The answer is: yes and no. As mentioned in this space last week, China’s leaders have developed a sophisticated internal reference system to stay informed of the latest developments at home and abroad. At a time when the leadership crows about how today’s China is closer to the centre of the world stage than at any other time in history, they crave international endorsement. Every time China announces a major policy or holds a key political event, the state media busies itself reaching out to foreign officials and analysts to sing praises even though the pool of commentators appears small, often from Russia, Pakistan, South Africa, and Cuba.
Chinese President Xi Jinping. Photo: Xinhua
In June, President Xi Jinping publicly urged senior officials to craft a “credible, lovable and respectable” image for the country, a line he repeated at a major conference of writers and artists in Beijing on Tuesday.

But that is not how people outside the country feel. China’s wolf warrior diplomats respond aggressively to foreign government officials or individuals who challenge Beijing’s narratives on sensitive issues; the state media pushes back strongly against critical reports in the overseas media and labels them as anti-China; the nationalistic online warriors within China go after anyone who tries to present views different from the official line as unpatriotic or appeasing to the West.

The fight is nowhere more intense than in China’s open confrontation with the United States over ideology and values. When US President Joe Biden convened a virtual Summit for Democracy this month, Beijing released a series of documents in an attempt to show that China is more democratic than America.

How China’s leaders stay in touch with reality

Put simply, China gives an impression that it brooks no criticism from anyone, constructive or otherwise.

There are a myriad of reasons behind China’s momentous shift in its approach and rhetoric to its foreign relationships. One important one is that China believes it is no longer the humble apprentice who used to learn from the masters in the West.

In the early years of China’s reform and opening up, Deng Xiaoping reportedly said that China should be on good terms with the US simply because those countries which followed the US had all developed well.

Chris Patten, the last governor of colonial Hong Kong, receives the Union flag after it was lowered for the last time at Government House in 1997. Photo: AFP
In the era of Hu Jintao, who was the president and Communist Party chief from 2002 to 2013, Chinese officials were very open to different ideas, even from their harshest critics and foes. Chris Patten, Hong Kong’s last colonial governor, who was once condemned by a senior Chinese official as “a sinner for 1,000 years” was invited to speak at the Communist Party’s Central Party School, the institution that trains high-ranking cadres.
Even as late as 2017, the Chinese government invited Steve Bannon, a former senior adviser to the then US president Donald Trump, to meet Wang Qishan, then China’s top anti-corruption tsar and now the vice-president. Among other things, Bannon was seen as a major driver of anti-China sentiment while in the White House.
Those days of interactions now seem like a distant memory. Beijing has doubled down on its pugnacious approach ever since Trump launched a trade war against China in 2018 and China hawks in his administration started to talk up China as an existential threat to the US-led international order, unleashing a host of measures aimed at holding back China’s growth.

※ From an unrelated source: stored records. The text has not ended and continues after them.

-- ==== Sys2Proof/Safety.lean ====
section
/-! DEFINITION. What a safe run is, in the terms the claims use: runs of the machine, and the invariant that every state
of a run has. -/

namespace Sys2Proof.Machine

/-- `k` steps, stopping at the first fault or refusal. -/
def run : Nat → State → Result
  | 0, s => .next s
  | k + 1, s =>
    match step s with
    | .next t => run k t
    | .fault r => .fault r
    | .refused r => .refused r

/-- Commands executed one after the other on one memory (20_memory.md R72). -/
def execAll : List Instr → State → Result
  | [], s => .next s
  | i :: is, s =>
    match exec i s with
    | .next t => execAll is t
    | .fault r => .fault r
    | .refused r => .refused r

/-- One command as the bytes it has on the port, executed, or rejected where its op is not in the opcode map (R251). -/
def serve (bytes : List Byte) (s : State) : Result :=
  match decode bytes with
  | .instr i _ => exec i s
  | .illegal _ _ => .next (reject .illegalCommand s)
  | .incomplete => .next s

/-- Commands served one after the other on one memory (20_memory.md R72). -/
def serveAll : List (List Byte) → State → Result
  | [], s => .next s
  | b :: bs, s =>
    match serve b s with
    | .next t => serveAll bs t
    | .fault r => .fault r
    | .refused r => .refused r

/-- The bytes of M that nothing writes after reset: the built-in sprites, 0x6F49 and the unassigned bytes (R70). -/
def NeverWritten (pb : Config.PalBase) (a : Nat) : Prop :=
  Region.builtinSprites.holds pb a ∨ Region.gap.holds pb a ∨ a = 0x6F49 ∨ Region.upper.holds pb a

/-- The invariant of the block: M is in its canonical form, the bytes nothing writes still hold their reset contents
(R40, R41, R42), the unassigned bits of BG are 0 (R29), and every published frame is a canonical copy that holds nothing
from FRAME_END on (R236). The port is empty or holds exactly one command (45_host_interface.md R238 H1). -/
structure State.Inv (s : State) : Prop where
  wf : s.mem.wf = true
  untouched : ∀ a, NeverWritten s.palBase a → s.mem.read a = State.reset.mem.read a
  bgLow : s.bg.extractLsb' 0 5 = 0
  frames : ∀ f ∈ s.published, f.wf = true ∧ ∀ c ∈ f, c.1 < frameEnd s.palBase
  port : s.port = [] ∨ isOneCommand s.port = true

end Sys2Proof.Machine
end

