/-- The counts of drawLine (R187, 43_rasterizer.md section 4): one pixel in each column from the smaller x to the larger
minus 1, or in each row of a vertical line; none for a point; swapped end points give the same pixels; no intermediate
reaches 2^32. -/
def Obligations.LinesCountTheirPixels : Prop :=
  (∀ x1 y1 x2 y2 cx cy : Int, x1 ≠ x2 →
    (lineLoop x1 y1 x2 y2 cx cy).map (fun p => p.1 + cx) = forRange (min x1 x2) (max x1 x2 - 1) ∧
    ((lineLoop x1 y1 x2 y2 cx cy).length : Int) = |x2 - x1|) ∧
  (∀ x y1 y2 cx cy : Int,
    (lineLoop x y1 x y2 cx cy).map (fun p => p.2 + cy) = forRange (min y1 y2) (max y1 y2 - 1) ∧
    ((lineLoop x y1 x y2 cx cy).length : Int) = |y2 - y1|) ∧
  (∀ x1 y1 x2 y2 cx cy : Int, lineLoop x1 y1 x2 y2 cx cy = lineLoop x2 y2 x1 y1 cx cy) ∧
  (∀ x1 y1 x2 y2 : Field, ∀ x : Int, x1.toInt ≤ x → x < x2.toInt →
    |(y2.toInt - y1.toInt) * (x - x1.toInt)| < 2 ^ 32) ∧
  lineLoop 0 0 3 6 0 0 = [(0, 0), (1, 2), (2, 4)] ∧
  lineLoop 0 5 4 2 0 0 = [(0, 5), (1, 4), (2, 3), (3, 2)]

/-- R189: clearScreen fills both planes with the background colour and changes nothing else. -/
def Obligations.ClearScreenFillsBothPlanes : Prop :=
  Encodes 0x43 (fun _ _ _ _ _ => .clearScreen) ∧
  ∀ s : State, s.mem.wf = true →
    ∃ t, exec .clearScreen s = .next t ∧ Answers s t .ok 0 ∧ WritesOnly s t (InPlanes s.palBase) ∧
      (∀ a, a < 0x2400 → (t.mem.read a).toNat = (s.mem.read 0x3602).toNat / 32 % 4 * 0x55) ∧
      (∀ a, palBaseAddr s.palBase ≤ a → a < palBaseAddr s.palBase + 0x1200 →
        (t.mem.read a).toNat = (s.mem.read 0x3602).toNat / 128 * 0xFF) ∧
      (∀ x y : Field, OnCanvas x.toInt y.toInt → ∃ u, exec (.getPixel x y) t = .next u ∧
        u.responses = t.responses ++ [⟨.ok, BitVec.ofNat 24 ((s.mem.read 0x3602).toNat / 32)⟩])

/-- 43_rasterizer.md section 6 ("derived: from rules R180, R182, R184, R186"): the camera is a pure shift: operands and
camera moved together leave the painted raw pixels the same, for each of the three drawing commands. -/
def Obligations.CameraIsAPureShift : Prop :=
  ∀ (s s' : State) (dx dy : Int) (x y x' y' w h x2 y2 x2' y2' : Field) (col : Byte),
    s.mem.wf = true → s'.mem.wf = true → SamePicture s s' →
    (s'.camX : Int) = s.camX + dx → (s'.camY : Int) = s.camY + dy →
    x'.toInt = x.toInt + dx → y'.toInt = y.toInt + dy → x2'.toInt = x2.toInt + dx → y2'.toInt = y2.toInt + dy →
    (∃ t t', exec (.fillRect x y w h col) s = .next t ∧ exec (.fillRect x' y' w h col) s' = .next t' ∧
      SamePicture t t') ∧
    (∃ t t', exec (.drawRectBorder x y w h col) s = .next t ∧ exec (.drawRectBorder x' y' w h col) s' = .next t' ∧
      SamePicture t t') ∧
    (∃ t t', exec (.drawLine x y x2 y2 col) s = .next t ∧ exec (.drawLine x' y' x2' y2' col) s' = .next t' ∧
      SamePicture t t')

/-- How far the camera reaches (42_viewport.md R163): with a camera register above 32767 no line pixel lands on the
canvas, and with 65534 or 65535 no pixel of any shape does. -/
def Obligations.FarCameraHidesShapes : Prop :=
  ∀ (s : State) (x y w h : Field) (col : Byte),
    ((32767 < s.camX ∨ 32767 < s.camY) →
      exec (.drawLine x y w h col) s = .next (respond .ok 0 s)) ∧
    ((65534 ≤ s.camX ∨ 65534 ≤ s.camY) →
      exec (.fillRect x y w h col) s = .next (respond .ok 0 s) ∧
      exec (.drawRectBorder x y w h col) s = .next (respond .ok 0 s))
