-- ==== Sys2Proof/Laws/Memory.lean ====
section
/-! SUPPORT. What the operations over M do, said once: the canonical form is kept, a byte reads back as written, every
other byte is left alone, and two canonical memories that read alike are equal. -/

namespace Sys2Proof.Machine

/-- A cell in front of a canonical memory, taken apart. -/
@[simp] theorem Memory.wfFrom_cons (lo a : Nat) (v : Byte) (m : Memory) :
    Memory.wfFrom lo ((a, v) :: m) = true ↔
      lo ≤ a ∧ a < 0x10000 ∧ v ≠ Memory.unlisted a ∧ Memory.wfFrom (a + 1) m = true := by
  simp [Memory.wfFrom, and_assoc]

@[simp] theorem Memory.wfFrom_nil (lo : Nat) : Memory.wfFrom lo [] = true := rfl

@[simp] theorem Memory.read_nil (a : Nat) : Memory.read [] a = Memory.unlisted a := rfl

theorem Memory.read_cons (x : Nat) (v : Byte) (m : Memory) (a : Nat) :
    Memory.read ((x, v) :: m) a = if x = a then v else Memory.read m a := rfl

/-- The lower bound of a canonical memory may be lowered. -/
theorem Memory.wfFrom_mono {lo lo' : Nat} {m : Memory} (hl : lo' ≤ lo) (h : Memory.wfFrom lo m = true) :
    Memory.wfFrom lo' m = true := by
  cases m with
  | nil => rfl
  | cons c m =>
    obtain ⟨a, v⟩ := c
    simp only [Memory.wfFrom_cons] at h ⊢
    exact ⟨le_trans hl h.1, h.2⟩

/-- Below its first address a canonical memory reads as unlisted. -/
theorem Memory.read_below_first {lo a : Nat} {m : Memory} (h : Memory.wfFrom lo m = true) (ha : a < lo) :
    m.read a = Memory.unlisted a := by
  induction m generalizing lo with
  | nil => rfl
  | cons c m ih =>
    obtain ⟨x, v⟩ := c
    simp only [Memory.wfFrom_cons] at h
    rw [Memory.read_cons, if_neg (by omega)]
    exact ih h.2.2.2 (by omega)

/-- Outside M's 65536 addresses a canonical memory lists nothing. -/
theorem Memory.read_above {lo a : Nat} {m : Memory} (h : Memory.wfFrom lo m = true) (ha : 0x10000 ≤ a) :
    m.read a = Memory.unlisted a := by
  induction m generalizing lo with
  | nil => rfl
  | cons c m ih =>
    obtain ⟨x, v⟩ := c
    simp only [Memory.wfFrom_cons] at h
    rw [Memory.read_cons, if_neg (by omega)]
    exact ih h.2.2.2

theorem Memory.wfFrom_put {lo a : Nat} {v : Byte} {m : Memory} (hl : lo ≤ a) (ha : a < 0x10000)
    (h : Memory.wfFrom (a + 1) m = true) : Memory.wfFrom lo (Memory.put a v m) = true := by
  unfold Memory.put
  split
  · exact Memory.wfFrom_mono (by omega) h
  · next hv => simp only [Memory.wfFrom_cons]; exact ⟨hl, ha, hv, h⟩

theorem Memory.read_put {a x : Nat} {v : Byte} {m : Memory} (h : Memory.wfFrom (a + 1) m = true) :
    (Memory.put a v m).read x = if x = a then v else m.read x := by
  unfold Memory.put
  split
  · next hv =>
    split
    · next hx => rw [hx, hv, Memory.read_below_first h (by omega)]
    · rfl
  · rw [Memory.read_cons]
    by_cases hx : a = x
    · rw [if_pos hx, if_pos hx.symm]
    · rw [if_neg hx, if_neg (Ne.symm hx)]

/-- `overwrite` keeps the canonical form. -/
theorem Memory.wfFrom_overwrite {a : Nat} {bs : List Byte} {m : Memory} (hb : a + bs.length ≤ 0x10000)
    (h : Memory.wfFrom a m = true) : Memory.wfFrom a (Memory.overwrite a bs m) = true := by
  induction bs generalizing a m with
  | nil => cases m <;> exact h
  | cons b bs ih =>
    simp only [List.length_cons] at hb
    cases m with
    | nil => exact Memory.wfFrom_put le_rfl (by omega) (ih (by omega) rfl)
    | cons c m =>
      obtain ⟨x, v⟩ := c
      have h' := h
      simp only [Memory.wfFrom_cons] at h'
      simp only [Memory.overwrite]
      split
      · next hx =>
        subst hx
        exact Memory.wfFrom_put le_rfl (by omega) (ih (by omega) h'.2.2.2)
      · next hx =>
        refine Memory.wfFrom_put le_rfl (by omega) (ih (by omega) ?_)
        simp only [Memory.wfFrom_cons]
        exact ⟨by omega, h'.2⟩

/-- What `overwrite` writes and what it leaves alone. -/
theorem Memory.read_overwrite {a x : Nat} {bs : List Byte} {m : Memory} (hb : a + bs.length ≤ 0x10000)
    (h : Memory.wfFrom a m = true) :
    (Memory.overwrite a bs m).read x = if a ≤ x ∧ x < a + bs.length then bs.getD (x - a) 0 else m.read x := by
  induction bs generalizing a m with
  | nil =>
    have : ¬ (a ≤ x ∧ x < a + ([] : List Byte).length) := by simp
    rw [if_neg this]
    cases m <;> rfl
  | cons b bs ih =>
    simp only [List.length_cons] at hb ⊢
    have key : ∀ n : Memory, Memory.wfFrom (a + 1) n = true → (x ≠ a → n.read x = m.read x) →
        (Memory.put a b (Memory.overwrite (a + 1) bs n)).read x =
          if a ≤ x ∧ x < a + (bs.length + 1) then (b :: bs).getD (x - a) 0 else m.read x := by
      intro n hn hr
      rw [Memory.read_put (Memory.wfFrom_overwrite (by omega) hn), ih (by omega) hn]
      by_cases hx : x = a
      · subst hx; simp
      · rw [if_neg hx]
        by_cases hin : a ≤ x ∧ x < a + (bs.length + 1)
        · rw [if_pos hin, if_pos (by omega)]
          obtain ⟨k, hk⟩ : ∃ k, x - a = k + 1 := ⟨x - a - 1, by omega⟩
          rw [hk, show x - (a + 1) = k by omega]
          rfl
        · rw [if_neg hin, if_neg (by omega), hr hx]
    cases m with
    | nil => exact key [] rfl fun _ => rfl
    | cons c m =>
      obtain ⟨y, v⟩ := c
      have h' := h
      simp only [Memory.wfFrom_cons] at h'
      simp only [Memory.overwrite]
      split
      · next hy =>
        subst hy
        exact key m h'.2.2.2 fun hx => by rw [Memory.read_cons, if_neg (Ne.symm hx)]
      · next hy =>
        refine key ((y, v) :: m) ?_ fun _ => rfl
        simp only [Memory.wfFrom_cons]
        exact ⟨by omega, h'.2⟩

theorem Memory.wfFrom_store {lo a : Nat} {bs : List Byte} {m : Memory} (hl : lo ≤ a)
    (hb : a + bs.length ≤ 0x10000) (h : Memory.wfFrom lo m = true) :
    Memory.wfFrom lo (m.store a bs) = true := by
  induction m generalizing lo with
  | nil => exact Memory.wfFrom_mono hl (Memory.wfFrom_overwrite hb rfl)
  | cons c m ih =>
    obtain ⟨x, v⟩ := c
    have h' := h
    simp only [Memory.wfFrom_cons] at h'
    simp only [Memory.store]
    split
    · next hx =>
      simp only [Memory.wfFrom_cons]
      exact ⟨h'.1, h'.2.1, h'.2.2.1, ih (by omega) h'.2.2.2⟩
    · next hx =>
      refine Memory.wfFrom_mono hl (Memory.wfFrom_overwrite hb ?_)
      simp only [Memory.wfFrom_cons]
      exact ⟨by omega, h'.2⟩

/-- A store inside M keeps the canonical form. -/
theorem Memory.wf_store {a : Nat} {bs : List Byte} {m : Memory} (hb : a + bs.length ≤ 0x10000)
    (h : m.wf = true) : (m.store a bs).wf = true :=
  Memory.wfFrom_store (Nat.zero_le a) hb h

theorem Memory.read_storeFrom {lo a x : Nat} {bs : List Byte} {m : Memory}
    (hb : a + bs.length ≤ 0x10000) (h : Memory.wfFrom lo m = true) :
    (m.store a bs).read x = if a ≤ x ∧ x < a + bs.length then bs.getD (x - a) 0 else m.read x := by
  induction m generalizing lo with
  | nil => exact Memory.read_overwrite hb rfl
  | cons c m ih =>
    obtain ⟨y, v⟩ := c
    have h' := h
    simp only [Memory.wfFrom_cons] at h'
    simp only [Memory.store]
    split
    · next hy =>
      rw [Memory.read_cons, Memory.read_cons, ih h'.2.2.2]
      by_cases hx : y = x
      · rw [if_pos hx, if_pos hx, if_neg (by omega)]
      · rw [if_neg hx, if_neg hx]
    · next hy =>
      refine Memory.read_overwrite hb ?_
      simp only [Memory.wfFrom_cons]
      exact ⟨by omega, h'.2⟩

/-- The store law: byte `a + k` reads as `bs[k]`, every other byte as before. -/
theorem Memory.read_store {a x : Nat} {bs : List Byte} {m : Memory} (hb : a + bs.length ≤ 0x10000)
    (h : m.wf = true) :
    (m.store a bs).read x = if a ≤ x ∧ x < a + bs.length then bs.getD (x - a) 0 else m.read x :=
  Memory.read_storeFrom hb h

/-- The store law outside the stored bytes. -/
theorem Memory.read_store_outside {a x : Nat} {bs : List Byte} {m : Memory} (hb : a + bs.length ≤ 0x10000)
    (h : m.wf = true) (hx : x < a ∨ a + bs.length ≤ x) : (m.store a bs).read x = m.read x := by
  rw [Memory.read_store hb h, if_neg (by omega)]

/-- The store law for one byte. -/
theorem Memory.read_store_one {a x : Nat} {b : Byte} {m : Memory} (ha : a < 0x10000) (h : m.wf = true) :
    (m.store a [b]).read x = if x = a then b else m.read x := by
  rw [Memory.read_store (by simpa using ha) h]
  by_cases hx : x = a
  · subst hx; simp
  · rw [if_neg hx, if_neg (by simp; omega)]

theorem Memory.extFrom {lo : Nat} {m n : Memory} (hm : Memory.wfFrom lo m = true)
    (hn : Memory.wfFrom lo n = true) (h : ∀ a, m.read a = n.read a) : m = n := by
  induction m generalizing lo n with
  | nil =>
    cases n with
    | nil => rfl
    | cons c n =>
      obtain ⟨x, v⟩ := c
      simp only [Memory.wfFrom_cons] at hn
      have := h x
      simp only [Memory.read_nil, Memory.read_cons, if_true] at this
      exact absurd this.symm hn.2.2.1
  | cons c m ih =>
    obtain ⟨x, v⟩ := c
    simp only [Memory.wfFrom_cons] at hm
    cases n with
    | nil =>
      have := h x
      simp only [Memory.read_nil, Memory.read_cons, if_true] at this
      exact absurd this hm.2.2.1
    | cons d n =>
      obtain ⟨y, w⟩ := d
      simp only [Memory.wfFrom_cons] at hn
      have hxy : x = y := by
        rcases Nat.lt_trichotomy x y with hlt | he | hgt
        · have := h x
          rw [Memory.read_cons, if_pos rfl, Memory.read_cons, if_neg (by omega),
            Memory.read_below_first hn.2.2.2 (by omega)] at this
          exact absurd this hm.2.2.1
        · exact he
        · have := h y
          rw [Memory.read_cons (x := y), if_pos rfl, Memory.read_cons, if_neg (by omega),
            Memory.read_below_first hm.2.2.2 (by omega)] at this
          exact absurd this.symm hn.2.2.1
      subst hxy
      have hv : v = w := by
        have := h x
        simpa [Memory.read_cons] using this
      subst hv
      have hmn : m = n := by
        refine ih hm.2.2.2 hn.2.2.2 fun a => ?_
        by_cases ha : x = a
        · subst ha
          rw [Memory.read_below_first hm.2.2.2 (by omega), Memory.read_below_first hn.2.2.2 (by omega)]
        · have := h a
          rwa [Memory.read_cons, if_neg ha, Memory.read_cons, if_neg ha] at this
      rw [hmn]

/-- Canonical memories that read alike are equal. -/
theorem Memory.ext_of_read {m n : Memory} (hm : m.wf = true) (hn : n.wf = true)
    (h : ∀ a, m.read a = n.read a) : m = n :=
  Memory.extFrom hm hn h

theorem Memory.wfFrom_below {lo e : Nat} {m : Memory} (h : Memory.wfFrom lo m = true) :
    Memory.wfFrom lo (m.below e) = true := by
  unfold Memory.below
  induction m generalizing lo with
  | nil => rfl
  | cons c m ih =>
    obtain ⟨x, v⟩ := c
    simp only [Memory.wfFrom_cons] at h
    rw [List.filter_cons]
    split
    · simp only [Memory.wfFrom_cons]; exact ⟨h.1, h.2.1, h.2.2.1, ih h.2.2.2⟩
    · exact Memory.wfFrom_mono (by omega) (ih h.2.2.2)

/-- A copy of the bytes below an address is canonical. -/
theorem Memory.wf_below {e : Nat} {m : Memory} (h : m.wf = true) : (m.below e).wf = true :=
  Memory.wfFrom_below h

/-- The copy reads as the memory below its end, and as unlisted from there on. -/
theorem Memory.read_below (e a : Nat) (m : Memory) :
    (m.below e).read a = if a < e then m.read a else Memory.unlisted a := by
  unfold Memory.below
  induction m with
  | nil => simp
  | cons c m ih =>
    obtain ⟨x, v⟩ := c
    rw [List.filter_cons, Memory.read_cons]
    split
    · next hx =>
      simp only [decide_eq_true_eq] at hx
      rw [Memory.read_cons, ih]
      by_cases hxa : x = a
      · subst hxa; simp [hx]
      · simp [hxa]
    · next hx =>
      simp only [decide_eq_true_eq] at hx
      rw [ih]
      by_cases hxa : x = a
      · subst hxa; simp [hx]
      · simp [hxa]

/-! ## MemRead and MemWrite -/

@[simp] theorem bytesBE_length (n v : Nat) : (bytesBE n v).length = n := by simp [bytesBE]

theorem wf_memWrite {m : Memory} {addr n v : Nat} (hb : addr + n ≤ 0x10000) (h : m.wf = true) :
    (memWrite m addr n v).wf = true :=
  Memory.wf_store (by simpa using hb) h

/-- What MemWrite writes and leaves alone (R10). -/
theorem read_memWrite {m : Memory} {addr n v x : Nat} (hb : addr + n ≤ 0x10000) (h : m.wf = true) :
    (memWrite m addr n v).read x =
      if addr ≤ x ∧ x < addr + n then BitVec.ofNat 8 (v >>> (8 * (n - 1 - (x - addr)))) else m.read x := by
  unfold memWrite
  rw [Memory.read_store (by simpa using hb) h, bytesBE_length]
  split
  · next hx =>
    have : x - addr < n := by omega
    simp [bytesBE, List.getD_eq_getElem?_getD, this]
  · rfl

/-- A two-byte field, high byte first (R60). -/
theorem memRead_two (m : Memory) (a : Nat) :
    memRead m a 2 = (m.read a).toNat * 256 + (m.read (a + 1)).toNat := by
  simp [memRead, List.range_succ]

/-- A three-byte field, high byte first (R60). -/
theorem memRead_three (m : Memory) (a : Nat) :
    memRead m a 3 = (m.read a).toNat * 65536 + (m.read (a + 1)).toNat * 256 + (m.read (a + 2)).toNat := by
  simp [memRead, List.range_succ]
  omega

end Sys2Proof.Machine
end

At the first high-level meeting between Beijing and the Biden administration in Alaska in March, China’s top diplomat Yang Jiechi publicly rebuked the US for not being qualified to “speak from a position of strength”.

China’s top diplomat Yang Jiechi meets US Secretary of State Antony Blinken in Alaska. Photo: TNS

Xi and other senior officials have used multiple occasions to stress that Beijing no longer accepts sanctimonious preaching from the so-called masters (read: the US and its Western allies) who feel they have the right to lecture China.

In particular, Chinese officials now see a dysfunctional US which is politically, racially and culturally divided, characterised by the fact that Trump and a large number of his Republican supporters refuse to accept the presidential election results and by Washington’s response to the Covid-19 pandemic, which has already resulted in more than 800,000 American deaths. What’s more, the US invasions of countries like Iraq and Afghanistan, aimed at regime changes, have ended in catastrophic failures with serious human rights violations.

As China plays a long game, Xi has publicly said that time and momentum are on China’s side, indicating an intention to hunker down for a protracted struggle with a declining but still potent US. Meanwhile, other senior officials have openly talked up a supposedly inevitable trend of East rising and the West declining.

Why rising ultra-left nationalism endangers China’s development

Their optimism is apparently based on the belief that so long as China focuses on its own priorities to ensure its GDP surpasses that of the US to become the world’s largest economy by the end of the decade, the rest of the world will see China differently as its own position of strength improves.

Meanwhile, Chinese officials no longer court the English-language international media dominated by the US and other Western media companies. Back in the old days, Deng and Jiang Zemin, the former president, agreed to answer tough questions from Mike Wallace for the US television news programme 60 Minutes. Nowadays, China’s officials appear resigned to the fact that whatever they say to the Western media will be distorted and those media outlets cannot be trusted. From the Chinese perspective, the Western media perpetuates a simplistic message that China is autocratic, it cheats on intellectual property, it violates human rights, and it does not honour international commitments. Thus China is bad and the West must fight. Nevermind that China has done so many things right, in the process becoming the world’s second largest economy, the world’s largest trading power, and the world’s largest recipient of foreign direct investment as well as eradicating absolute poverty. Given the pervasive power and reach of the English-language international media, the narrative of “free versus not free” resonates so easily and effectively in such an echo chamber that it is very hard to change it.

01:09

Chinese Communist Party resolution cements Xi Jinping leadership, putting him on par with Mao

Chinese Communist Party resolution cements Xi Jinping leadership, putting him on par with Mao

Instead, Chinese officials are busy constructing an echo chamber of their own. This month, China held its annual Understanding China Conference in Guangzhou, a premier forum aimed at helping the international community to better understand China’s domestic and international strategies. But it merely succeeded in preaching to the choir as the list of foreign attendees is carefully vetted and overseas journalists – including those from the South China Morning Post – were denied press credentials to cover the event.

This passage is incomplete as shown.